While Barack Obama repeatedly tried to link McCain to the very unpopular George W. Bush, Bush’s name will not be on the ballot in November and McCain’s will.

And McCain not only found a central theme but hit on it repeatedly. Obama is inexperienced, naive, and just doesn’t understand things, McCain said.

Sure, McCain is a pretty old guy for a presidential candidate, but he showed the old guy did not mind mixing it up. He stood behind a lectern for 90 minutes without a break — you try that when you are 72 — and he not only gave as good as he got, he seemed to relish it more.

At least twice after sharp attacks by McCain, Obama seemed to look to moderator Jim Lehrer for help, saying to Lehrer, “Let’s move on.”

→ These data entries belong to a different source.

-- ==== Sys2Proof/Machine/Parameters.lean ====
section
/-!
DEFINITION. Machine/Parameters.lean: what the open parameters of spec/00_scope.md, R7, say, the constraints
they meet, and their defaults.
-/

namespace Sys2Proof

/-- The first address a table gives for a value. -/
def FontPolicy.find (v : Nat) (otherwise : Addr) : List (Nat × Addr) → Addr
  | [] => otherwise
  | (k, a) :: rest => if k = v then a else FontPolicy.find v otherwise rest

/-- The address a policy gives for a value above 15; `FallbackF` is the address of glyph F. -/
def FontPolicy.address : FontPolicy → Nat → Addr
  | .fallbackF, _ => BitVec.ofNat 16 (Const.fontBase + Const.glyphBytes * 15)
  | .table entries otherwise, v => FontPolicy.find v otherwise entries

/-- `DW` (R5): 64 in `Legacy8`, open in the other two modes. -/
def Config.dw (c : Config) : Mode → Nat
  | .legacy8 => 64
  | .extended16 => c.dw16
  | .extended64 => c.dw64

/-- `DH` (R5): 32 in `Legacy8`, open in the other two modes. -/
def Config.dh (c : Config) : Mode → Nat
  | .legacy8 => 32
  | .extended16 => c.dh16
  | .extended64 => c.dh64

/-- The entries of the framebuffer in a mode, `DW*DH` (spec/10_state.md, R32). -/
def Config.pixels (c : Config) (m : Mode) : Nat := c.dw m * c.dh m

/-- The physical entries of `fb` and `eb`: the largest `DW*DH` of the three modes (R39). -/
def Config.physPixels (c : Config) : Nat :=
  max (c.pixels .legacy8) (max (c.pixels .extended16) (c.pixels .extended64))

/-- The constraints a configuration must meet (R7; for the decode table R80 and
spec/92_eei_decisions.md section 2). -/
def Config.valid (c : Config) : Bool :=
  decide (1 ≤ c.dw16) && decide (1 ≤ c.dh16) && decide (1 ≤ c.dw64) && decide (1 ≤ c.dh64) &&
  decide (1 ≤ c.paletteSize) && decide (1 ≤ c.searchWindowMax) &&
  decide (c.searchWindowMax ≤ Mode.extended16.maxValue) &&
  decide (c.font.length = Const.fontBytes) && tableOk c.table

/-- PRESUMED (the spec's own default, from general knowledge of CHIP-8): the glyph table of R41, one row
of five bytes for each digit 0 to F (log 4). -/
def Config.customaryFont : List Byte :=
  [0xF0, 0x90, 0x90, 0x90, 0xF0] ++ [0x20, 0x60, 0x20, 0x20, 0x70] ++
  [0xF0, 0x10, 0xF0, 0x80, 0xF0] ++ [0xF0, 0x10, 0xF0, 0x10, 0xF0] ++
  [0x90, 0x90, 0xF0, 0x10, 0x10] ++ [0xF0, 0x80, 0xF0, 0x10, 0xF0] ++
  [0xF0, 0x80, 0xF0, 0x90, 0xF0] ++ [0xF0, 0x10, 0x20, 0x40, 0x40] ++
  [0xF0, 0x90, 0xF0, 0x90, 0xF0] ++ [0xF0, 0x90, 0xF0, 0x10, 0xF0] ++
  [0xF0, 0x90, 0xF0, 0x90, 0x90] ++ [0xE0, 0x90, 0xE0, 0x90, 0xE0] ++
  [0xF0, 0x80, 0x80, 0x80, 0xF0] ++ [0xE0, 0x90, 0x90, 0x90, 0xE0] ++
  [0xF0, 0x80, 0xF0, 0x80, 0xF0] ++ [0xF0, 0x80, 0xF0, 0x80, 0x80]

/-- DESIGN CHOICE: the configuration of `State.reset`, every parameter at the default of
spec/92_eei_decisions.md section 2 (log 3). -/
def Config.defaults : Config where
  dw16 := 128
  dh16 := 64
  dw64 := 128
  dh64 := 64
  searchWindowMax := 256
  paletteSize := 16
  font := Config.customaryFont
  fontPolicy := .fallbackF
  table := tableR80

end Sys2Proof
end

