/-- A return with value meets the frame of its call: whatever the callee did to the registers and the rest,
if the stack is as the call left it and the mode is the same, the caller has its `V1`, `V2`, `V3`, its return
address and its stack pointer back, and the callee's `V1` in `V0` (R177). -/
def Obligations.CallThenReturnWithValueKeepsTheConvention : Prop :=
  ∀ (s t u w : State) (nnn : BitVec 12), s.sp ≤ 12 →
    exec (.callp nnn) s = .next t → u.stack = t.stack → u.sp = t.sp → u.mode = s.mode →
    exec .retv u = .next w →
    w.reg 0 = u.reg 1 ∧ w.reg 1 = s.reg 1 ∧ w.reg 2 = s.reg 2 ∧ w.reg 3 = s.reg 3 ∧
    w.pc = s.pc ∧ w.sp = s.sp

/-! ## Host operations -/

/-- `tick_timers` takes 1 from each timer that is above 0 and changes nothing else (R190); `set_key` writes
one key and nothing else (R195). -/
def Obligations.TicksAndKeysChangeOneElement : Prop :=
  ∀ (s : State) (k : Fin Const.nkeys) (p : Bool),
    (∃ t, perform .tickTimers s = .next t ∧
      t.dt.toNat = s.dt.toNat - 1 ∧ t.st.toNat = s.st.toNat - 1 ∧ KeepsAllBut [.dt, .st] s t) ∧
    (∃ t, perform (.setKey k p) s = .next t ∧
      t.keyDown k = p ∧ (∀ j, j ≠ k → t.keyDown j = s.keyDown j) ∧ KeepsAllBut [.keys] s t)

/-- `ack_redraw`, `set_effect` and `process_graphics_effect` (R196, R198, R199; the spec's decisions D13 and
D32): the framebuffer is copied, never changed, and every tenth frame of the colour cycle advances the
palette. -/
def Obligations.GraphicsOperationsLeaveTheFramebuffer : Prop :=
  ∀ (s : State) (e : Effect),
    (∃ t, perform .ackRedraw s = .next t ∧ t.redraw = false ∧ KeepsAllBut [.redraw] s t) ∧
    (∃ t, perform (.setEffect e) s = .next t ∧ t.effect = e ∧ KeepsAllBut [.effect] s t) ∧
    (∃ t, perform .processGraphicsEffect s = .next t ∧
      (∀ j, t.eb.on j = if j < s.dw * s.dh then s.fb.on j else s.eb.on j) ∧
      (s.effect = .none → KeepsAllBut [.eb] s t) ∧
      (s.effect = .colorCycle → s.effectFrames ≠ 9 →
        t.effectFrames = s.effectFrames + 1 ∧ t.paletteIndex = s.paletteIndex) ∧
      (s.effect = .colorCycle → s.effectFrames = 9 →
        t.effectFrames = 0 ∧ t.paletteIndex = (s.paletteIndex + 1) % s.cfg.paletteSize) ∧
      KeepsAllBut [.eb, .cycle] s t)

/-- `load_program` (R213): an image that fits is copied verbatim from the origin on and changes no other
byte and no other element but its result; a longer one is rejected and changes nothing but the report. -/
def Obligations.LoadProgramCopiesTheImageOrRejects : Prop :=
  ∀ (s : State) (bytes : List Byte),
    (bytes.length ≤ s.mode.memSize - 0x200 → ∃ t, perform (.loadProgram bytes) s = .next t ∧
      t.status = .ok ∧ t.faultLog = s.faultLog ∧
      (∀ k (h : k < bytes.length), t.readByte (0x200 + k) = bytes[k]) ∧
      KeepsBytesOutside 0x200 bytes.length s t ∧ KeepsAllBut [.mem, .report] s t) ∧
    (s.mode.memSize - 0x200 < bytes.length → ∃ t, perform (.loadProgram bytes) s = .next t ∧
      Reports (.romTooLarge bytes.length) s t)

/-- `set_mode` (R215, the spec's decision D2): to the current mode it changes nothing; to another it masks
every physical register, clears both pixel buffers, sets `redraw`, and keeps everything else. -/
def Obligations.SetModeMasksRegistersAndClearsTheDisplay : Prop :=
  ∀ (s : State) (m : Mode), ∃ t, perform (.setMode m) s = .next t ∧
    (m = s.mode → t = s) ∧
    (m ≠ s.mode → t.mode = m ∧
      (∀ i : Fin Const.physRegs, (t.regs[i.val]'i.isLt).toNat =
        (s.regs[i.val]'i.isLt).toNat % 2 ^ m.regBits) ∧
      (∀ j, t.fb.on j = false) ∧ (∀ j, t.eb.on j = false) ∧ t.redraw = true ∧
      KeepsAllBut [.mode, .regs, .fb, .eb, .redraw] s t)

/-- `reset` (R210, R44): from any state every element has its reset value: `Legacy8`, the font in memory and
0 elsewhere, `pc` at the origin, everything else 0. The random source is not reset (R210); its
counter `draws`, in which that is said, is the model's choice (log 6). That the configuration is a field,
which is kept, is the model's choice (log 3), and so are that the fault log is kept and the status is `ok`
(log 14). -/
def Obligations.ResetGivesEveryElementItsValue : Prop :=
  ∀ s : State, ∃ t, perform .reset s = .next t ∧
    t.mode = .legacy8 ∧ t.pc = 0x200#16 ∧ t.index = 0#16 ∧ t.sp = 0 ∧ t.dt = 0#8 ∧ t.st = 0#8 ∧
    (∀ a, t.readByte a = s.cfg.font.getD a 0#8) ∧
    (∀ i : Fin Const.physRegs, t.regs[i.val]'i.isLt = 0#64) ∧ (∀ k, t.slot k = 0#64) ∧
    (∀ j, t.fb.on j = false) ∧ (∀ j, t.eb.on j = false) ∧ t.redraw = false ∧
    (∀ k, t.keyDown k = false) ∧ t.effect = .none ∧ t.effectFrames = 0 ∧ t.paletteIndex = 0 ∧
    t.cfg = s.cfg ∧ t.draws = s.draws ∧ t.faultLog = s.faultLog ∧ t.status = .ok

/-! ## The decode table and the upper registers -/

/-- Over every decode table that meets its constraint (in part the model's choice, log 21), an opcode decodes
to the operation of the row it selects, by mask, match, mode condition and extra constraint, and it selects no
second row (R80); the table of R80 meets the constraint, and decoding over it is the function of R81. -/
def Obligations.DecoderReadsTheOneRowOfTheTable : Prop :=
  (∀ (t : List Row) (m : Mode) (op : Opcode) (r : Row), tableOk t = true → r ∈ t →
    op &&& r.mask = r.value → r.gate.admits m = true → r.least ≤ op.nnn.toNat →
    decodeWord t m op = some (r.op.instr op) ∧ (t.filter fun q => q.selects m op) = [r]) ∧
  (∀ (t : List Row) (m : Mode) (op : Opcode) (i : Instr), decodeWord t m op = some i →
    ∃ r ∈ t, op &&& r.mask = r.value ∧ r.gate.admits m = true ∧ r.least ≤ op.nnn.toNat ∧
      i = r.op.instr op) ∧
  tableOk tableR80 = true ∧
  ∀ (m : Mode) (op : Opcode), decodeWord tableR80 m op = decodeCases m op

/-- No instruction reads a register above 15, but `VADD` and `DOT` on the pair of register 15, as first or
second operand, which read register 16 in `Extended64`: with another value in such a register an instruction
gives the same next state but for that register (R26, R127, R128; the spec's decision D37). That a random
instruction draws the same value in both is the model's choice (log 6). -/
def Obligations.UpperRegistersAreReadAsPairPartnerOnly : Prop :=
  ∀ (i : Instr) (s t : State) (j : Fin Const.physRegs) (c : Cell64),
    exec i s = .next t → 16 ≤ j.val →
    ¬ (s.mode = .extended64 ∧ j.val = 16 ∧
      ∃ x y, (x = 15#4 ∨ y = 15#4) ∧ (i = .vadd x y ∨ i = .dot x y)) →
    ∃ d, exec i (s.poke j c) = .next (t.poke j d)
end

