@[simp] theorem State.setStatus_mem (t : Status) : (s.setStatus t).mem = s.mem := rfl
@[simp] theorem State.setStatus_regs (t : Status) : (s.setStatus t).regs = s.regs := rfl
@[simp] theorem State.setStatus_index (t : Status) : (s.setStatus t).index = s.index := rfl
@[simp] theorem State.setStatus_pc (t : Status) : (s.setStatus t).pc = s.pc := rfl
@[simp] theorem State.setStatus_stack (t : Status) : (s.setStatus t).stack = s.stack := rfl
@[simp] theorem State.setStatus_sp (t : Status) : (s.setStatus t).sp = s.sp := rfl
@[simp] theorem State.setStatus_fb (t : Status) : (s.setStatus t).fb = s.fb := rfl
@[simp] theorem State.setStatus_eb (t : Status) : (s.setStatus t).eb = s.eb := rfl
@[simp] theorem State.setStatus_redraw (t : Status) : (s.setStatus t).redraw = s.redraw := rfl
@[simp] theorem State.setStatus_dt (t : Status) : (s.setStatus t).dt = s.dt := rfl
@[simp] theorem State.setStatus_st (t : Status) : (s.setStatus t).st = s.st := rfl
@[simp] theorem State.setStatus_keys (t : Status) : (s.setStatus t).keys = s.keys := rfl
@[simp] theorem State.setStatus_mode (t : Status) : (s.setStatus t).mode = s.mode := rfl
@[simp] theorem State.setStatus_effect (t : Status) : (s.setStatus t).effect = s.effect := rfl
@[simp] theorem State.setStatus_effectFrames (t : Status) : (s.setStatus t).effectFrames = s.effectFrames := rfl
@[simp] theorem State.setStatus_paletteIndex (t : Status) : (s.setStatus t).paletteIndex = s.paletteIndex := rfl
@[simp] theorem State.setStatus_cfg (t : Status) : (s.setStatus t).cfg = s.cfg := rfl
@[simp] theorem State.setStatus_draws (t : Status) : (s.setStatus t).draws = s.draws := rfl
@[simp] theorem State.setStatus_status (t : Status) : (s.setStatus t).status = t := rfl
@[simp] theorem State.setStatus_faultLog (t : Status) : (s.setStatus t).faultLog = s.faultLog := rfl

@[simp] theorem State.setFaultLog_mem (l : List ErrorCond) : (s.setFaultLog l).mem = s.mem := rfl
@[simp] theorem State.setFaultLog_regs (l : List ErrorCond) : (s.setFaultLog l).regs = s.regs := rfl
@[simp] theorem State.setFaultLog_index (l : List ErrorCond) : (s.setFaultLog l).index = s.index := rfl
@[simp] theorem State.setFaultLog_pc (l : List ErrorCond) : (s.setFaultLog l).pc = s.pc := rfl
@[simp] theorem State.setFaultLog_stack (l : List ErrorCond) : (s.setFaultLog l).stack = s.stack := rfl
@[simp] theorem State.setFaultLog_sp (l : List ErrorCond) : (s.setFaultLog l).sp = s.sp := rfl
@[simp] theorem State.setFaultLog_fb (l : List ErrorCond) : (s.setFaultLog l).fb = s.fb := rfl
@[simp] theorem State.setFaultLog_eb (l : List ErrorCond) : (s.setFaultLog l).eb = s.eb := rfl
@[simp] theorem State.setFaultLog_redraw (l : List ErrorCond) : (s.setFaultLog l).redraw = s.redraw := rfl
@[simp] theorem State.setFaultLog_dt (l : List ErrorCond) : (s.setFaultLog l).dt = s.dt := rfl
@[simp] theorem State.setFaultLog_st (l : List ErrorCond) : (s.setFaultLog l).st = s.st := rfl
@[simp] theorem State.setFaultLog_keys (l : List ErrorCond) : (s.setFaultLog l).keys = s.keys := rfl
@[simp] theorem State.setFaultLog_mode (l : List ErrorCond) : (s.setFaultLog l).mode = s.mode := rfl
@[simp] theorem State.setFaultLog_effect (l : List ErrorCond) : (s.setFaultLog l).effect = s.effect := rfl
@[simp] theorem State.setFaultLog_effectFrames (l : List ErrorCond) : (s.setFaultLog l).effectFrames = s.effectFrames := rfl
@[simp] theorem State.setFaultLog_paletteIndex (l : List ErrorCond) : (s.setFaultLog l).paletteIndex = s.paletteIndex := rfl
@[simp] theorem State.setFaultLog_cfg (l : List ErrorCond) : (s.setFaultLog l).cfg = s.cfg := rfl
@[simp] theorem State.setFaultLog_draws (l : List ErrorCond) : (s.setFaultLog l).draws = s.draws := rfl
@[simp] theorem State.setFaultLog_status (l : List ErrorCond) : (s.setFaultLog l).status = s.status := rfl
@[simp] theorem State.setFaultLog_faultLog (l : List ErrorCond) : (s.setFaultLog l).faultLog = l := rfl

end Sys2Proof.Machine
end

True, the majority of the debate was fought on McCain’s strongest ground: foreign affairs. And true, McCain’s feet were not held to the fire as to why he urged the postponement of the debate in order to secure a financial bailout package in Washington, but then decided to show up without any such agreement in hand.

But it didn’t seem to matter much. McCain just pounded away on his central argument: Obama just didn’t “understand” how to deal with Pakistan; how dangerous it is to meet with foreign leaders without preconditions; how serious the Russian invasion of Georgia was; the price of failure in Iraq.

“He doesn’t understand, he doesn’t get it,” McCain said of Obama, also saying, “There is a little bit of naiveté here.”

It was as if McCain was paying Obama back for that moment in Obama’s acceptance speech at the Democratic National Convention when Obama said McCain would not serve America well, “not because John McCain doesn’t care; it’s because John McCain doesn’t get it.”

But McCain seemed to get it Friday night. He certainly knew enough to try to turn his age into a plus and not a minus. “There are some advantages to experience, knowledge and judgment,” McCain said.

...
A CNN poll said that Obama won but it was admittedly skewed by a Democrat bias of 41 percent of those responding and only 27 percent Republican. I think pollsters are being mislead still by Rush Limbaugh's operation chaos which upped Democrat registration because Republicans and conservatives crossed over to vote against Obama and help Hillary carry several large states. That is also why you are seeing a lot of Hillary voters who will not vote for Obama.

I think Simon is closer to the mark than the Democrats in this poll.